USCITA DIDATTICA "LE VIE DELL'ACQUA" SPINOSO/SARCONI

L'Acquedotto Cavour rappresenta uno dei patrimoni storico-culturali del borgo di Sarconi, parte integrante del suo panorama.

L'opera, sotto il profilo storico-tecnologico, rappresenta una delle più antiche testimonianze di ingegneria idraulica della Val d’Agri, di cui oggi è ancora possibile ammirare parte della struttura architettonica.

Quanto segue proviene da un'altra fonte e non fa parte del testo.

-- ==== Sys2Proof/Laws/Crossing.lean ====
section
/-! SUPPORT. Free values and what rests on them: a draw changes nothing but the number of the next free value, and the crossing between
the web side and the region keeps the bounds of 20 R362. -/

namespace Sys2Proof.Machine

/-! ## Free values -/

/-- A free value below a positive bound is below it. -/
theorem State.drawBelow_lt (s : State) {n : Nat} (h : 0 < n) : (s.drawBelow n).1 < n := Nat.mod_lt _ h

/-- A draw changes the number of the next free value and nothing else. -/
@[simp] theorem State.drawBelow_state (s : State) (n : Nat) : (s.drawBelow n).2 = { s with fresh := s.fresh + 1 } := rfl

/-! ## Crossings -/

/-- Whether an item is seen changes nothing but the number of the next free value. -/
theorem State.crossed_keeps (s : State) (τ : Nat) : ∃ n, (s.crossed τ).2 = { s with fresh := n } := by
  simp only [State.crossed]
  split
  · exact ⟨s.fresh, rfl⟩
  · split
    · exact ⟨s.fresh, rfl⟩
    · split
      · split
        · exact ⟨s.fresh, rfl⟩
        · exact ⟨s.fresh + 1, rfl⟩
      · exact ⟨s.fresh + 1, rfl⟩

/-- Nothing is seen before it is available. -/
theorem State.not_crossed_before {s : State} {τ : Nat} (h : s.web < τ) : (s.crossed τ).1 = false := by
  simp [State.crossed, h]

/-- In the fabric timing group an item is seen as soon as it is available. -/
theorem State.crossed_inFabric {s : State} {τ : Nat} (h : τ ≤ s.web) (hf : s.inFabric = true) : (s.crossed τ).1 = true := by
  simp [State.crossed, Nat.not_lt.mpr h, hf]

/-- In any region an item is seen from the second cycle after the first that starts six web cycles after it was available. -/
theorem State.crossed_bound {s : State} {τ t : Nat} (h : τ ≤ s.web) (ht : s.starts[2]? = some t) (hb : τ + 6 ≤ t) :
    (s.crossed τ).1 = true := by
  simp only [State.crossed, if_neg (Nat.not_lt.mpr h), ht, if_pos hb]
  split <;> rfl

/-- A crossing towards the web side takes up to eight web cycles. -/
theorem State.cross_bound (s : State) (τ : Nat) : τ ≤ (s.cross τ).1 ∧ (s.cross τ).1 ≤ τ + 8 := by
  simp only [State.cross]
  split
  · simp
  · have := s.drawBelow_lt (n := 9) (by decide)
    simp only [State.drawBelow] at this ⊢
    omega

/-! ## Best effort -/

/-- Whether a slot serves best effort changes nothing in the state but the number of the next free value. -/
theorem State.servesBest_keeps (s : State) (ch k : Nat) (carried : Bool) :
    ∃ n, (s.servesBest ch k carried).2 = { s with fresh := n } := by
  simp only [State.servesBest]
  repeat' split
  all_goals first
    | exact ⟨s.fresh, rfl⟩
    | exact ⟨s.fresh + 1, rfl⟩

/-- A refresh slot serves no best effort. -/
theorem State.refresh_serves_none (s : State) {ch k : Nat} (carried : Bool) (h : k % 32 = 31) :
    (s.servesBest ch k carried).1 = false := by
  simp [State.servesBest, h]

/-- A slot that carries an access of this core serves no best effort. -/
theorem State.carrying_serves_none (s : State) (ch k : Nat) : (s.servesBest ch k true).1 = false := by
  simp [State.servesBest]

end Sys2Proof.Machine
end

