-- ==== Sys2Proof/Laws/Memory.lean ====
section
/-! SUPPORT. Sparse tables and memories: what a read gives after a write, and that every operation keeps the canonical
form. -/

namespace Sys2Proof.Machine

/-! ## Sparse tables -/

/-- A table in canonical form above a bound is so above every lower bound. -/
theorem Tab.okAbove_mono {α : Type} [DecidableEq α] {d : α} {lo lo' : Nat} (h : lo' ≤ lo) :
    ∀ {t : Tab α}, Tab.okAbove d lo t = true → Tab.okAbove d lo' t = true
  | [], _ => rfl
  | (k, x) :: t, ht => by
    simp only [Tab.okAbove, Bool.and_eq_true, decide_eq_true_eq] at ht ⊢
    exact ⟨⟨by omega, ht.1.2⟩, ht.2⟩

/-- Below its bound a table in canonical form lists nothing. -/
theorem Tab.get_below {α : Type} [DecidableEq α] {d : α} {n : Nat} :
    ∀ {lo : Nat} {t : Tab α}, Tab.okAbove d lo t = true → n < lo → Tab.get d t n = d
  | _, [], _, _ => rfl
  | lo, (k, x) :: t, ht, hn => by
    simp only [Tab.okAbove, Bool.and_eq_true, decide_eq_true_eq] at ht
    have hk : k ≠ n := by omega
    simp only [Tab.get, if_neg hk]
    exact Tab.get_below ht.2 (by omega)

/-- Writing keeps the canonical form. -/
theorem Tab.put_okAbove {α : Type} [DecidableEq α] {d : α} {n : Nat} {x : α} :
    ∀ {lo : Nat} {t : Tab α}, Tab.okAbove d lo t = true → lo ≤ n → Tab.okAbove d lo (Tab.put d t n x) = true
  | lo, [], _, hn => by
    by_cases hx : x = d <;> simp [Tab.put, Tab.okAbove, hx, hn]
  | lo, (k, y) :: t, ht, hn => by
    have ht' := ht
    simp only [Tab.okAbove, Bool.and_eq_true, decide_eq_true_eq] at ht'
    obtain ⟨⟨h1, h2⟩, h3⟩ := ht'
    unfold Tab.put
    by_cases hlt : n < k
    · rw [if_pos hlt]
      by_cases hx : x = d
      · rw [if_pos hx]; exact ht
      · rw [if_neg hx]
        simp only [Tab.okAbove, Bool.and_eq_true, decide_eq_true_eq]
        exact ⟨⟨hn, hx⟩, ⟨hlt, h2⟩, h3⟩
    · rw [if_neg hlt]
      by_cases he : n = k
      · rw [if_pos he]
        by_cases hx : x = d
        · rw [if_pos hx]; exact Tab.okAbove_mono (by omega) h3
        · rw [if_neg hx]
          simp only [Tab.okAbove, Bool.and_eq_true, decide_eq_true_eq]
          exact ⟨⟨hn, hx⟩, by rw [he]; exact h3⟩
      · rw [if_neg he]
        simp only [Tab.okAbove, Bool.and_eq_true, decide_eq_true_eq]
        exact ⟨⟨h1, h2⟩, Tab.put_okAbove h3 (by omega)⟩

/-- Reading after writing. -/
theorem Tab.get_put {α : Type} [DecidableEq α] {d : α} {n m : Nat} {x : α} :
    ∀ {lo : Nat} {t : Tab α}, Tab.okAbove d lo t = true →
      Tab.get d (Tab.put d t n x) m = if m = n then x else Tab.get d t m
  | lo, [], _ => by
    by_cases hm : m = n
    · by_cases hx : x = d <;> simp [Tab.put, Tab.get, hx, hm]
    · have : n ≠ m := fun h => hm h.symm
      by_cases hx : x = d <;> simp [Tab.put, Tab.get, hx, hm, this]
  | lo, (k, y) :: t, ht => by
    simp only [Tab.okAbove, Bool.and_eq_true, decide_eq_true_eq] at ht
    obtain ⟨⟨h1, h2⟩, h3⟩ := ht
    unfold Tab.put
    by_cases hlt : n < k
    · rw [if_pos hlt]
      by_cases hx : x = d
      · rw [if_pos hx]
        by_cases hm : m = n
        · subst hm
          rw [if_pos rfl, hx]
          have : k ≠ m := by omega
          simp only [Tab.get, if_neg this]
          exact Tab.get_below h3 (by omega)
        · rw [if_neg hm]
      · rw [if_neg hx]
        by_cases hm : m = n
        · simp [Tab.get, hm]
        · have : n ≠ m := fun h => hm h.symm
          simp [Tab.get, hm, this]
    · rw [if_neg hlt]
      by_cases he : n = k
      · rw [if_pos he]
        subst he
        by_cases hx : x = d
        · rw [if_pos hx]
          by_cases hm : m = n
          · subst hm
            rw [if_pos rfl, hx]
            exact Tab.get_below h3 (by omega)
          · have : n ≠ m := fun h => hm h.symm
            simp [Tab.get, hm, this]
        · rw [if_neg hx]
          by_cases hm : m = n
          · simp [Tab.get, hm]
          · have : n ≠ m := fun h => hm h.symm
            simp [Tab.get, hm, this]
      · rw [if_neg he]
        by_cases hk : k = m
        · have : m ≠ n := by omega
          simp [Tab.get, hk, this]
        · simp only [Tab.get, if_neg hk]
          exact Tab.get_put h3

/-- Removing entries keeps the canonical form. -/
theorem Tab.filter_okAbove {α : Type} [DecidableEq α] {d : α} (p : Nat × α → Bool) :
    ∀ {lo : Nat} {t : Tab α}, Tab.okAbove d lo t = true → Tab.okAbove d lo (t.filter p) = true
  | _, [], _ => rfl
  | lo, (k, x) :: t, ht => by
    have ht' := ht
    simp only [Tab.okAbove, Bool.and_eq_true, decide_eq_true_eq] at ht'
    have ih := Tab.filter_okAbove p ht'.2
    by_cases hp : p (k, x) = true
    · rw [List.filter_cons_of_pos hp]
      simp only [Tab.okAbove, Bool.and_eq_true, decide_eq_true_eq]
      exact ⟨ht'.1, ih⟩
    · rw [List.filter_cons_of_neg hp]
      exact Tab.okAbove_mono (by omega) ih

/-! ## Memory -/

/-- A memory that lists nothing is in canonical form. -/
@[simp] theorem Memory.wf_nil : Memory.wf [] = true := rfl

/-- Writing a byte keeps the canonical form. -/
theorem Memory.setByte_wf {m : Memory} (h : m.wf = true) (a : Nat) (x : Byte) : (m.setByte a x).wf = true :=
  Tab.put_okAbove h (Nat.zero_le a)

/-- Writing a value of n bytes keeps the canonical form. -/
theorem Memory.writeNat_wf : ∀ (n : Nat) {m : Memory} (a x : Nat), m.wf = true → (m.writeNat a n x).wf = true
  | 0, _, _, _, h => h
  | n + 1, _, a, _, h => Memory.writeNat_wf n (a + 1) _ (Memory.setByte_wf h a _)

/-- Writing cells keeps the canonical form. -/
theorem Memory.writeCells_wf : ∀ (cs : List Host.Cell) {m : Memory}, m.wf = true → (m.writeCells cs).wf = true
  | [], _, h => h
  | (a, x) :: cs, _, h => Memory.writeCells_wf cs (Memory.setByte_wf h a x)

/-- Clearing a range keeps the canonical form. -/
theorem Memory.without_wf {m : Memory} (h : m.wf = true) (a n : Nat) : (m.without a n).wf = true :=
  Tab.filter_okAbove _ h

/-- The cells of a range are in canonical form. -/
theorem Memory.cellsIn_wf {m : Memory} (h : m.wf = true) (a n : Nat) : (m.cellsIn a n).wf = true :=
  Tab.filter_okAbove _ h

/-- Copying bytes from any memory keeps the canonical form of the memory that receives them. -/
theorem Memory.copyFrom_wf {m : Memory} (h : m.wf = true) (b : Nat) (src : Memory) (a n : Nat) :
    (m.copyFrom b src a n).wf = true :=
  Memory.writeCells_wf _ (Memory.without_wf h b n)

/-- A raise of a watermark word keeps the canonical form. -/
theorem raiseWord_wf {m : Memory} (h : m.wf = true) (a b : Nat) : (raiseWord m a b).wf = true := by
  unfold raiseWord
  dsimp only
  split <;> exact Memory.writeNat_wf _ _ _ (Memory.writeNat_wf _ _ _ (by first | exact h | exact Memory.writeNat_wf _ _ _ h))

/-- Setting the target of a watermark word keeps the canonical form. -/
theorem setWord_wf {m : Memory} (h : m.wf = true) (a : Nat) (t : BitVec 32) : (setWord m a t).wf = true :=
  Memory.writeNat_wf _ _ _ h

/-- The moves of page homes keep the canonical form. -/
theorem moveHomes_wf (src : Memory) : ∀ (hs : List Home) {m : Memory}, m.wf = true →
    (hs.foldl (fun (d : Memory) h => if h.old = h.new then d else d.copyFrom h.new src h.old h.size) m).wf = true
  | [], _, h => h
  | x :: hs, m, h => by
    refine moveHomes_wf src hs ?_
    dsimp only
    split
    · exact h
    · exact Memory.copyFrom_wf h _ _ _ _

/-- Reading a byte after writing one. -/
theorem Memory.byte_setByte {m : Memory} (h : m.wf = true) (a b : Nat) (x : Byte) :
    (m.setByte a x).byte b = if b = a then x else m.byte b :=
  Tab.get_put h

/-- A memory that lists nothing reads zero. -/
@[simp] theorem Memory.byte_nil (a : Nat) : Memory.byte [] a = 0 := rfl

/-- No memory lists anything at reset. -/
theorem State.reset_memories : State.reset.core.scratch.wf = true ∧ State.reset.core.wbuf.wf = true ∧
    State.reset.hbm.wf = true ∧ State.reset.quire.wf = true ∧ State.reset.mirror.wf = true :=
  ⟨rfl, rfl, rfl, rfl, rfl⟩

end Sys2Proof.Machine
end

L'acquedotto si occupò per molti anni dell'irrigazione dei terreni nell'Agro di Sarconi e Moliterno e permise lo sviluppo delle superfici agricole irrigue con conseguente incremento di produzioni di qualità, quali il fagiolo di Sarconi. Nei pressi del paese si possono ammirare due antichi mulini ad acqua, uno dei quali interessa il Torrente Maglie.

La diga del Lago di Pietra del Pertusillo rappresenta la porta di accesso all’alta Val d’Agri, provenendo dallo Ionio. Si trova infatti in uno splendido scenario naturalistico nel cuore della Val d’Agri, che rientra nelle zone protette del Parco Nazionale dell’Appennino Lucano Val d’Agri Lagonegrese. La Val d’Agri infatti è una pianura dall’atmosfera magica, in cui i colori della terra, della luce e delle acque si fondono in una cornice unica nel suo genere caratterizzata da boschi, pascoli verdi e fiumi che sgorgano da antiche sorgenti.